D'abord, le directeur d'école. Toujours habillé en veste, il symbolise la rigueur, et la discipline. Comme une caisse de résonance, ses savoirs livresques sont et demeurent l'unique voie d'éducation des élèves et tout hors la loi se trouve sévèrement puni. C'est l'exemple de la scène montrant un élève dans la salle de classe mis en position de punition pendant que les autres suivent le cours. Conservera-t-il ce cliché que Bassek a choisi détruire ses ambitions lorsqu'il refusa de participer à l'arrestation de Malo.

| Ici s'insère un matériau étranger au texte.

-- ==== Sys2Proof/Machine/Step.lean ====
section
/-! DEFINITION. One step of the machine: the next host move or the engine's next operation (43_commands_and_control.md R155,
R157). -/

namespace Sys2Proof.Machine

/-- One step: what `nextAction` says comes next is done. An operation is run by `exec`. -/
def step (s : State) : Host.Outcome State Fault Refusal :=
  match nextAction s with
  | .run i t => exec i t
  | .settle o => o

/-- `s` with an encoding placed where the next step meets it (log 19). -/
def State.withFetchWord (s : State) (nbits w : Nat) : State := s.placeWord nbits w

end Sys2Proof.Machine
end

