theorem witness_HostMove_command : ∃ (s : State) (m : HostMove) (rest : List HostMove) (v : Word) (i : Instr) (bs : List Byte),
    s.host = m :: rest ∧ m = .writeReg .cmd v ∧ decode .command (.cmd v) = .ok (i, bs) :=
  ⟨{ idle with host := [.writeReg .cmd 2] }, _, _, 2, _, _, rfl, rfl, rfl⟩
theorem witness_HostMove_wait : ∃ (s : State) (m : HostMove) (rest : List HostMove) (i : Instr),
    s.host = m :: rest ∧ m = .wait ∧ { s with host := rest }.fetch = some i :=
  ⟨{ awaiting .compress with host := [.wait] }, _, _, _, rfl, rfl, rfl⟩
theorem witness_HostMove_held : ∃ (s : State) (m : HostMove) (rest : List HostMove) (i : Instr),
    s.host = m :: rest ∧ s.admits m = false ∧ s.fetch = some i :=
  ⟨{ awaiting .compress with host := [.readReg .result] }, _, _, _, rfl, rfl, rfl⟩

theorem witness_Cfg_write : ∃ (s : State) (v : Word) (rest : List HostMove), s.host = .writeReg .cfg v :: rest ∧ s.busy = true :=
  ⟨{ copying with host := [.writeReg .cfg 8] }, _, _, rfl, by decide⟩
theorem witness_Cfg_read : ∃ (s : State) (rest : List HostMove), s.host = .readReg .cfg :: rest ∧ s.busy = true :=
  ⟨{ copying with host := [.readReg .cfg] }, _, rfl, by decide⟩

theorem witness_Cmd_compress : ∃ (s : State) (rest : List HostMove), s.phase = .idle ∧ s.busy = false ∧
    s.host = .writeReg .cmd 1#32 :: rest := ⟨{ idle with host := [.writeReg .cmd 1] }, [], by decide⟩
theorem witness_Cmd_decompress : ∃ (s : State) (rest : List HostMove), s.phase = .idle ∧ s.busy = false ∧
    s.host = .writeReg .cmd 2#32 :: rest := ⟨{ idle with host := [.writeReg .cmd 2] }, [], by decide⟩
theorem witness_Cmd_other : ∃ (s : State) (v : Word) (rest : List HostMove), v ≠ 1#32 ∧ v ≠ 2#32 ∧
    s.host = .writeReg .cmd v :: rest := ⟨{ idle with host := [.writeReg .cmd 3] }, 3, [], by decide⟩
theorem witness_Cmd_busy : ∃ (s : State) (v : Word) (rest : List HostMove), s.busy = true ∧
    s.host = .writeReg .cmd v :: rest := ⟨{ copying with host := [.writeReg .cmd 1] }, 1, [], by decide⟩
theorem witness_Cmd_read : ∃ (s : State) (rest : List HostMove), s.busy = true ∧ s.host = .readReg .cmd :: rest :=
  ⟨{ copying with host := [.readReg .cmd] }, [], by decide⟩

theorem witness_Arguments_inLen : ∃ (s : State) (v : Word) (rest : List HostMove), s.busy = false ∧
    s.host = .writeReg .inLen v :: rest := ⟨{ idle with host := [.writeReg .inLen 0xFFFFFFFF] }, 0xFFFFFFFF, [], by decide⟩
theorem witness_Arguments_outLimit : ∃ (s : State) (v : Word) (rest : List HostMove), s.busy = false ∧
    s.host = .writeReg .outLimit v :: rest := ⟨{ idle with host := [.writeReg .outLimit 0] }, 0, [], by decide⟩
theorem witness_Arguments_held : ∃ (s t : State) (r : HostReg) (v : Word) (rest : List HostMove), s.busy = true ∧
    (r = .inLen ∨ r = .outLimit) ∧ s.host = .writeReg r v :: rest ∧ step s = .next t :=
  ⟨{ copying with host := [.writeReg .inLen 0] }, _, .inLen, 0, [], rfl, .inl rfl, rfl, rfl⟩
theorem witness_Arguments_exec : ∃ (i : Instr) (s t : State), exec i s = .next t := ⟨.copyByte, copying, _, rfl⟩
theorem witness_Arguments_busyStep : ∃ s t : State, step s = .next t ∧ (∀ rest, s.host ≠ .reset :: rest) ∧ s.busy = true ∧
    s.host = [.writeReg .outLimit 0] :=
  ⟨{ copying with host := [.writeReg .outLimit 0] }, _, rfl, (by simp), by decide, rfl⟩
theorem witness_Arguments_idleStep : ∃ s t : State, step s = .next t ∧ (∀ rest, s.host ≠ .reset :: rest) ∧ s.busy = false ∧
    (∀ v rest, s.host ≠ .writeReg .inLen v :: rest) ∧ s.host = [.writeReg .outLimit 0] :=
  ⟨{ idle with host := [.writeReg .outLimit 0] }, _, rfl, (by simp), by decide, (by simp), rfl⟩
theorem witness_Arguments_idleStep_outLimit : ∃ s t : State, step s = .next t ∧ (∀ rest, s.host ≠ .reset :: rest) ∧
    s.busy = false ∧ (∀ v rest, s.host ≠ .writeReg .outLimit v :: rest) ∧ s.host = [.writeReg .inLen 0] :=
  ⟨{ idle with host := [.writeReg .inLen 0] }, _, rfl, (by simp), by decide, (by simp), rfl⟩

theorem witness_ReadOnly_result : ∃ (s : State) (v : Word) (rest : List HostMove), s.host = .writeReg .result v :: rest ∧
    s.busy = false ∧ v ≠ s.result := ⟨{ idle with host := [.writeReg .result 0] }, 0, [], by decide⟩
theorem witness_ReadOnly_status : ∃ (s : State) (v : Word) (rest : List HostMove), s.host = .writeReg .status v :: rest ∧
    s.busy = true ∧ v ≠ s.status := ⟨{ copying with host := [.writeReg .status 2] }, 2, [], by decide⟩

theorem witness_RegisterReads_status : ∃ (s : State) (rest : List HostMove), s.host = .readReg .status :: rest ∧
    s.busy = true := ⟨{ copying with host := [.readReg .status] }, [], by decide⟩
theorem witness_RegisterReads_inLen : ∃ (s : State) (rest : List HostMove), s.busy = false ∧
    s.host = .readReg .inLen :: rest := ⟨{ idle with host := [.readReg .inLen] }, [], by decide⟩
theorem witness_RegisterReads_outLimit : ∃ (s : State) (rest : List HostMove), s.busy = false ∧
    s.host = .readReg .outLimit :: rest := ⟨{ idle with host := [.readReg .outLimit] }, [], by decide⟩
theorem witness_RegisterReads_result : ∃ (s : State) (rest : List HostMove), s.busy = false ∧
    s.host = .readReg .result :: rest := ⟨{ idle with host := [.readReg .result] }, [], by decide⟩

/-! The memories have 16 bytes: index 15 is the last, 16 does not exist. -/

theorem witness_HostAccess_writeIn : ∃ s : State, s.busy = false ∧ s.host = [.writeIn 15 1] ∧ 15 < s.config.inSize.toNat :=
  ⟨{ idle with host := [.writeIn 15 1] }, by decide⟩
theorem witness_HostAccess_writeOut : ∃ s : State, s.busy = false ∧ s.host = [.writeOut 15 1] ∧ 15 < s.config.outSize.toNat :=
  ⟨{ idle with host := [.writeOut 15 1] }, by decide⟩
theorem witness_HostAccess_readOut : ∃ s : State, s.busy = false ∧ s.host = [.readOut 15] ∧ 15 < s.config.outSize.toNat :=
  ⟨{ idle with host := [.readOut 15] }, by decide⟩
theorem witness_HostAccess_writeIn_out : ∃ s : State, s.busy = false ∧ s.host = [.writeIn 16 1] ∧ s.config.inSize.toNat ≤ 16 :=
  ⟨{ idle with host := [.writeIn 16 1] }, by decide⟩
theorem witness_HostAccess_writeOut_out : ∃ s : State, s.busy = false ∧ s.host = [.writeOut 16 1] ∧
    s.config.outSize.toNat ≤ 16 := ⟨{ idle with host := [.writeOut 16 1] }, by decide⟩
theorem witness_HostAccess_readOut_out : ∃ s : State, s.busy = false ∧ s.host = [.readOut 16] ∧ s.config.outSize.toNat ≤ 16 :=
  ⟨{ idle with host := [.readOut 16] }, by decide⟩

theorem witness_HandsOff : ∃ (s t : State) (m : HostMove) (rest : List HostMove), s.busy = true ∧ s.host = m :: rest ∧
    (∃ a v, m = .writeIn a v ∨ m = .writeOut a v ∨ m = .readOut a ∨ m = .readReg .result) ∧ step s = .next t :=
  ⟨{ copying with host := [.writeOut 1 0x55] }, _, _, _, rfl, rfl, ⟨1, 0x55, .inr (.inl rfl)⟩, rfl⟩

theorem witness_CommandStart : idle.phase = .idle ∧ idle.busy = false ∧ idle.n ≤ idle.config.inSize.toNat ∧
    idle.limit = idle.config.outSize.toNat ∧ 0 < idle.n := by decide
theorem witness_CommandStart_empty : ∃ s : State, s.phase = .idle ∧ s.busy = false ∧ s.n ≤ s.config.inSize.toNat ∧
    s.limit ≤ s.config.outSize.toNat ∧ s.n = 0 := ⟨{ idle with inLen := 0 }, by decide⟩
theorem witness_Refused_input : ∃ s : State, isCommand .compress ∧ s.phase = .idle ∧ s.busy = false ∧
    s.config.inSize.toNat < s.n ∧ s.limit ≤ s.config.outSize.toNat := ⟨{ idle with inLen := 17 }, by decide⟩
theorem witness_Refused_limit : ∃ s : State, isCommand .decompress ∧ s.phase = .idle ∧ s.busy = false ∧
    s.n ≤ s.config.inSize.toNat ∧ s.config.outSize.toNat < s.limit := ⟨{ idle with outLimit := 17 }, by decide⟩
theorem witness_Ignored : isCommand .decompress ∧ copying.busy = true := by decide
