-- ==== Sys2Proof/Certificates/Slice0/Obligations.lean ====
section
/-! DEFINITION. The statements for the provers. Each docstring names the rules of spec/ it formalises. -/

open Sys2Proof Sys2Proof.Machine

/-! ### Encodings -/

/-- Words written out from the encodings of R55 to R60 and R71 (95_test_vectors.md) decode to their instructions. -/
def Obligations.SampleWordsDecode : Prop :=
  decodeChunk [0b00001001#8] = .ok (.index 9, []) ∧
  decodeChunk [0b01110110#8] = .ok (.diff 1 (-1) 0, []) ∧
  decodeChunk [0b10100000#8, 0b10101000#8] = .ok (.luma 0 2 0, []) ∧
  decodeChunk [0b11000101#8] = .ok (.run 6, []) ∧
  decodeChunk [0xFE#8, 0x0A#8, 0x14#8, 0x1E#8] = .ok (.rgb 10 20 30, []) ∧
  decodeChunk [0xFF#8, 0x01#8, 0x02#8, 0x03#8, 0x04#8] = .ok (.rgba 1 2 3 4, []) ∧
  decodeCommand ⟨0b00010001#8, 0, 6, []⟩ = .ok (.encStart true 6) ∧
  decodeCommand ⟨0b00000010#8, 0xC86432FF#32, 0, []⟩ = .ok (.encPixel (pix 200 100 50 255)) ∧
  decodeCommand ⟨0b00000011#8, 0, 1, [0xC0#8]⟩ = .ok (.decStart 1 [0xC0#8]) ∧
  decodeCommand ⟨0b00000100#8, 0, 0, []⟩ = .ok .decStep

/-- Decoding the bytes of a well-formed chunk gives the chunk back and leaves the bytes after it (R54 to R60, R63, R65). -/
def Obligations.ChunkDecodeInvertsEncode : Prop :=
  ∀ (c : Chunk) (rest : List Byte), c.wf = true → decodeChunk (encodeChunk c ++ rest) = .ok (c, rest)

/-- Every byte sequence that decodes is the encoding of the well-formed chunk it decodes to, followed by the rest: each chunk has
one encoding and no bit of a byte is dropped (R55 to R62). -/
def Obligations.ChunkEncodeInvertsDecode : Prop :=
  ∀ (bytes : List Byte) (c : Chunk) (rest : List Byte),
    decodeChunk bytes = .ok (c, rest) → c.wf = true ∧ encodeChunk c ++ rest = bytes

/-- Every instruction that is no chunk has a command, with every operand at every value, and the command decodes to it
(R70, R71). -/
def Obligations.CommandDecodeInvertsEncode : Prop :=
  ∀ i : Instr, (∀ c : Chunk, i ≠ c.toInstr) → ∃ cmd, encodeCommand i = some cmd ∧ decodeCommand cmd = .ok i

/-- R62 with R63: what each first byte means, the fields read by number. -/
def Obligations.FirstByteMap : Prop :=
  ∀ (b0 : Byte) (rest : List Byte),
    (b0.toNat ≤ 0x3F → decodeChunk (b0 :: rest) = .ok (.index (BitVec.ofNat 6 b0.toNat), rest)) ∧
    (0x40 ≤ b0.toNat ∧ b0.toNat ≤ 0x7F → decodeChunk (b0 :: rest) =
      .ok (.diff ((b0.toNat / 16 % 4 : Nat) - 2) ((b0.toNat / 4 % 4 : Nat) - 2) ((b0.toNat % 4 : Nat) - 2), rest)) ∧
    (0x80 ≤ b0.toNat ∧ b0.toNat ≤ 0xBF → ∀ b1 : Byte, decodeChunk (b0 :: b1 :: rest) =
      .ok (.luma ((b0.toNat % 64 : Nat) - 32) ((b1.toNat / 16 : Nat) - 8) ((b1.toNat % 16 : Nat) - 8), rest)) ∧
    (0xC0 ≤ b0.toNat ∧ b0.toNat ≤ 0xFD → decodeChunk (b0 :: rest) = .ok (.run (b0.toNat % 64 + 1), rest)) ∧
    (b0.toNat = 0xFE → ∀ r g b : Byte, decodeChunk (b0 :: r :: g :: b :: rest) = .ok (.rgb r g b, rest)) ∧
    (b0.toNat = 0xFF → ∀ r g b a : Byte, decodeChunk (b0 :: r :: g :: b :: a :: rest) = .ok (.rgba r g b a, rest))

/-- R54 and R67: a chunk's length is a function of its first byte, and the only decoding failure is running out of bytes, the
empty sequence included. -/
def Obligations.OnlyMissingBytesFailToDecode : Prop :=
  decodeChunk [] = .error .outOfBytes ∧
  ∀ (b0 : Byte) (rest : List Byte),
    chunkLength b0 = (if b0.toNat = 0xFE then 4 else if b0.toNat = 0xFF then 5
      else if 0x80 ≤ b0.toNat ∧ b0.toNat ≤ 0xBF then 2 else 1) ∧
    (chunkLength b0 ≤ (b0 :: rest).length →
      ∃ c, decodeChunk (b0 :: rest) = .ok (c, (b0 :: rest).drop (chunkLength b0))) ∧
    ((b0 :: rest).length < chunkLength b0 → decodeChunk (b0 :: rest) = .error .outOfBytes)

Ensuite, Malo Bernard. Jeune enseignant intelligent mais subversif. Son attitude montre la dichotomie entre utopie, rêve et réalité. Ses ambitions a priori bonnes suscitent l'adhésion du public, mais donnent lieu après à des contestations. Son échec, c'est qu'il n'a pas pu associer tout le monde à son projet, en plus le "je" dominant dans son vocabulaire l'érige en leader égoïste et totalitaire. Voulant tout décider de lui-même, balayer la tradition ; où les élèves passeront plus de temps dans les champs qu'à l'école ! Sa façon condescendante d'agir fera dresser toute la communauté contre lui, et le seul ami qu'il finira par avoir serait Voit tout. Pourquoi donc cette amitié avec Voit tout, qui a perdu toute sa famille et qui tout le temps noie ses soucis dans l'alcool ? Que suggère ce contraste entre un militant combatif et un saoulard qui sera le premier témoin à annoncer son retour de prison ? Bassek, ne se contente pas seulement de montrer une réalité celle du modèle d'éducation adapté en Afrique mais il propose sa vision sur les facteurs qui avaient poussé l'élite africaine à l'échec au moment où ils devraient prendre la destiné du continent. Son film invite et interpelle à une profonde interrogation sur la manière de gouverner l'Afrique par des contemporains en doivent s'inspirer des déboires du passé. Le réalisateur clôt son film, sur une note qu'il veut optimiste, pour insérer l'espoir dans une réalité lugubre. L'annonce faite par Voit tout aux villageois : il sera là lorsque les envahisseurs auront disparu. Peut-être, c'est le retour que l'Afrique attend jusqu'à ce jour pour son décollage économique. Voici l'enjeu du film, son mérite aussi.